Records supplied START
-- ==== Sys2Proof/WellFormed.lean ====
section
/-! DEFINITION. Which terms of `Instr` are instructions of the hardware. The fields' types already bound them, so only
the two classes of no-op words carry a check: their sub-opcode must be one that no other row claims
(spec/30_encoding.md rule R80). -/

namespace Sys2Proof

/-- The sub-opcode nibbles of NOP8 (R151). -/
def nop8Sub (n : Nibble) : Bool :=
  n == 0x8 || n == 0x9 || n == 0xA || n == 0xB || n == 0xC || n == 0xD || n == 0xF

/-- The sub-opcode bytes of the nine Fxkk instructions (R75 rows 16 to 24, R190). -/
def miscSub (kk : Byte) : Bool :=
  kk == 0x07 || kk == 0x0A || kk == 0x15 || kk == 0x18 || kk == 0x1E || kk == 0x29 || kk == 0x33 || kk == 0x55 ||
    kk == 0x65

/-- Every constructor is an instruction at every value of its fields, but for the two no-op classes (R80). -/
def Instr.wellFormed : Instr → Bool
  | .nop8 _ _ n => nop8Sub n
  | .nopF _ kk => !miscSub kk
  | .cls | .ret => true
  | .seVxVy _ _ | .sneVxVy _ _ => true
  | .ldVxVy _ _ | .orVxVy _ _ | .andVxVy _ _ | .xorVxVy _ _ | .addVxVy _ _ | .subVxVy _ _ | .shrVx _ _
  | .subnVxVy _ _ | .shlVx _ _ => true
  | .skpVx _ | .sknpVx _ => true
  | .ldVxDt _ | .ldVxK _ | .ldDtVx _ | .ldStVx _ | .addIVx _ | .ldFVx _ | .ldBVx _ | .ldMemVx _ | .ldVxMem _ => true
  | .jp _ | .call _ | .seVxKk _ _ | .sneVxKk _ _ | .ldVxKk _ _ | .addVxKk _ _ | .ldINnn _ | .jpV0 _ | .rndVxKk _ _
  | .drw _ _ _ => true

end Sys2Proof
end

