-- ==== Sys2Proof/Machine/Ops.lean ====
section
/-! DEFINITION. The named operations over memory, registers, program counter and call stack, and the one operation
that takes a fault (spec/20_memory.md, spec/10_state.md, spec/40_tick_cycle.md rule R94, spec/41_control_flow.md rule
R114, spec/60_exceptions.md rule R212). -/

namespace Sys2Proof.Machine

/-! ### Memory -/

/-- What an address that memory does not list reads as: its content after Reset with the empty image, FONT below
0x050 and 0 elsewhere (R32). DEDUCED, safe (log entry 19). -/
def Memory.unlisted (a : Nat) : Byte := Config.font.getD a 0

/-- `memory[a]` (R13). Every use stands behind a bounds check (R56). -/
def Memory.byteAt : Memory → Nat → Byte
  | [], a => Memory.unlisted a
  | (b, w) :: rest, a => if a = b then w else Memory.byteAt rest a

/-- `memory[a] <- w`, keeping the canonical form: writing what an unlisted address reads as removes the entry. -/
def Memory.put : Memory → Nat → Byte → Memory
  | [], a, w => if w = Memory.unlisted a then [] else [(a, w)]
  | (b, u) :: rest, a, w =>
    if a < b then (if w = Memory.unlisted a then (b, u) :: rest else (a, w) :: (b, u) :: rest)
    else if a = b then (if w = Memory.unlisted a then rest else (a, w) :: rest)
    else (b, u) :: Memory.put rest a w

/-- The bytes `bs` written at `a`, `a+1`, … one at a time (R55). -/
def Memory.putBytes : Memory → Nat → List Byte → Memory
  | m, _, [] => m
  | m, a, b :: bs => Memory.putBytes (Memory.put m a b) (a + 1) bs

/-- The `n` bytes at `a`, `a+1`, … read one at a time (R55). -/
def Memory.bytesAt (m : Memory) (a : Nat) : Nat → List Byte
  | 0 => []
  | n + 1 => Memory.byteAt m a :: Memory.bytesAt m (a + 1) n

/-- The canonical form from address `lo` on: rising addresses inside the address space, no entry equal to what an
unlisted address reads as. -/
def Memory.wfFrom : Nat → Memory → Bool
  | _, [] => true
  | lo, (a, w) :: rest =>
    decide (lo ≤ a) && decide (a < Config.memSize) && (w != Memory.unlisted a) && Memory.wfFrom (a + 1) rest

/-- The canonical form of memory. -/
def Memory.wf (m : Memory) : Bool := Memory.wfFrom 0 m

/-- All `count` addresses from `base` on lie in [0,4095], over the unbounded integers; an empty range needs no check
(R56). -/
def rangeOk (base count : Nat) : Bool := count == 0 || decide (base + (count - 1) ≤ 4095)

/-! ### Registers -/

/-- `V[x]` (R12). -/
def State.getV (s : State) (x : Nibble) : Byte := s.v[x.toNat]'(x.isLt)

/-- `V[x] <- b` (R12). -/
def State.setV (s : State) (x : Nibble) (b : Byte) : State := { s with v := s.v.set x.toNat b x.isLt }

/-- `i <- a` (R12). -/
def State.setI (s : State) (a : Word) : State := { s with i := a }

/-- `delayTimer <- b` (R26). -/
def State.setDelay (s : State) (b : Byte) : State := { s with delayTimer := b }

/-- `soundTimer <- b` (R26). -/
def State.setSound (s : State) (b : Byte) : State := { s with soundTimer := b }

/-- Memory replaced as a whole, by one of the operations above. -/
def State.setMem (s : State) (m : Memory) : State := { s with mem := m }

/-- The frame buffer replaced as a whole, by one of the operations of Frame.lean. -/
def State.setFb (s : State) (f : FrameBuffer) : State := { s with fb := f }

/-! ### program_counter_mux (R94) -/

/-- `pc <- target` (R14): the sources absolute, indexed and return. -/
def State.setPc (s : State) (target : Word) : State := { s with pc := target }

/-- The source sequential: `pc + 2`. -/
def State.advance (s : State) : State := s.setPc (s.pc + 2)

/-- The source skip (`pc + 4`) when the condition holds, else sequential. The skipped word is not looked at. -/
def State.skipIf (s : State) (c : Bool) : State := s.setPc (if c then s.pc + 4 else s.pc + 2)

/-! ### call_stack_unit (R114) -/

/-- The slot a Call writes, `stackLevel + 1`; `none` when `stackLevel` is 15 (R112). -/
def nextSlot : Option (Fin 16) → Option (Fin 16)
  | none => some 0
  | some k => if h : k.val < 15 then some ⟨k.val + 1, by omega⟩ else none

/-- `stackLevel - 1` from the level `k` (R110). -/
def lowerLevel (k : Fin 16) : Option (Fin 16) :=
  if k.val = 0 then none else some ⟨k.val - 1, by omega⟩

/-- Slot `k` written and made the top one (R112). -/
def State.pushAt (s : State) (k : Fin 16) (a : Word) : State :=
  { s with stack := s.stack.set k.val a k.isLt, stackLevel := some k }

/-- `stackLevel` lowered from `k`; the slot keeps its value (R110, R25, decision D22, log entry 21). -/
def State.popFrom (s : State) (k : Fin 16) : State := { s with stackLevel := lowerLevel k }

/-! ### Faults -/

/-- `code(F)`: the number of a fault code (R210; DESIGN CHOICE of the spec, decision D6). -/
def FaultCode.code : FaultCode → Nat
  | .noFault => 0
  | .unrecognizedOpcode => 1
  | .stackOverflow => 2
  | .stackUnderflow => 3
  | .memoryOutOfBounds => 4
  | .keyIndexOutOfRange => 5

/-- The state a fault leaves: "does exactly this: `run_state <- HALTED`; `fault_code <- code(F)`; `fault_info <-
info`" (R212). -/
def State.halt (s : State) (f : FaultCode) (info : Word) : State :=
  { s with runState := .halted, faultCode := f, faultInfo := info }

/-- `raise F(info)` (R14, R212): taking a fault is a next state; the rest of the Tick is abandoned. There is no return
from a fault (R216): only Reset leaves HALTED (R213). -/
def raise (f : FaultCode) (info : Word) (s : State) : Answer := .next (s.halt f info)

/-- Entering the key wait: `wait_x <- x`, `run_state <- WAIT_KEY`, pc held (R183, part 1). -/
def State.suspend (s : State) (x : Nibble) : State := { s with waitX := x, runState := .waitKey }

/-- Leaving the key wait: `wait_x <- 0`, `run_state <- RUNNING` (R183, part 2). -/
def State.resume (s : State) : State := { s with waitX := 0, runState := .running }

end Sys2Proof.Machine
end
Records supplied END
What is being asked:
Search the data above and return each line in which "stackLevel" occurs.

Result of this exercise:
/-- The slot a Call writes, `stackLevel + 1`; `none` when `stackLevel` is 15 (R112). -/
/-- `stackLevel - 1` from the level `k` (R110). -/
  { s with stack := s.stack.set k.val a k.isLt, stackLevel := some k }
/-- `stackLevel` lowered from `k`; the slot keeps its value (R110, R25, decision D22, log entry 21). -/
def State.popFrom (s : State) (k : Fin 16) : State := { s with stackLevel := lowerLevel k }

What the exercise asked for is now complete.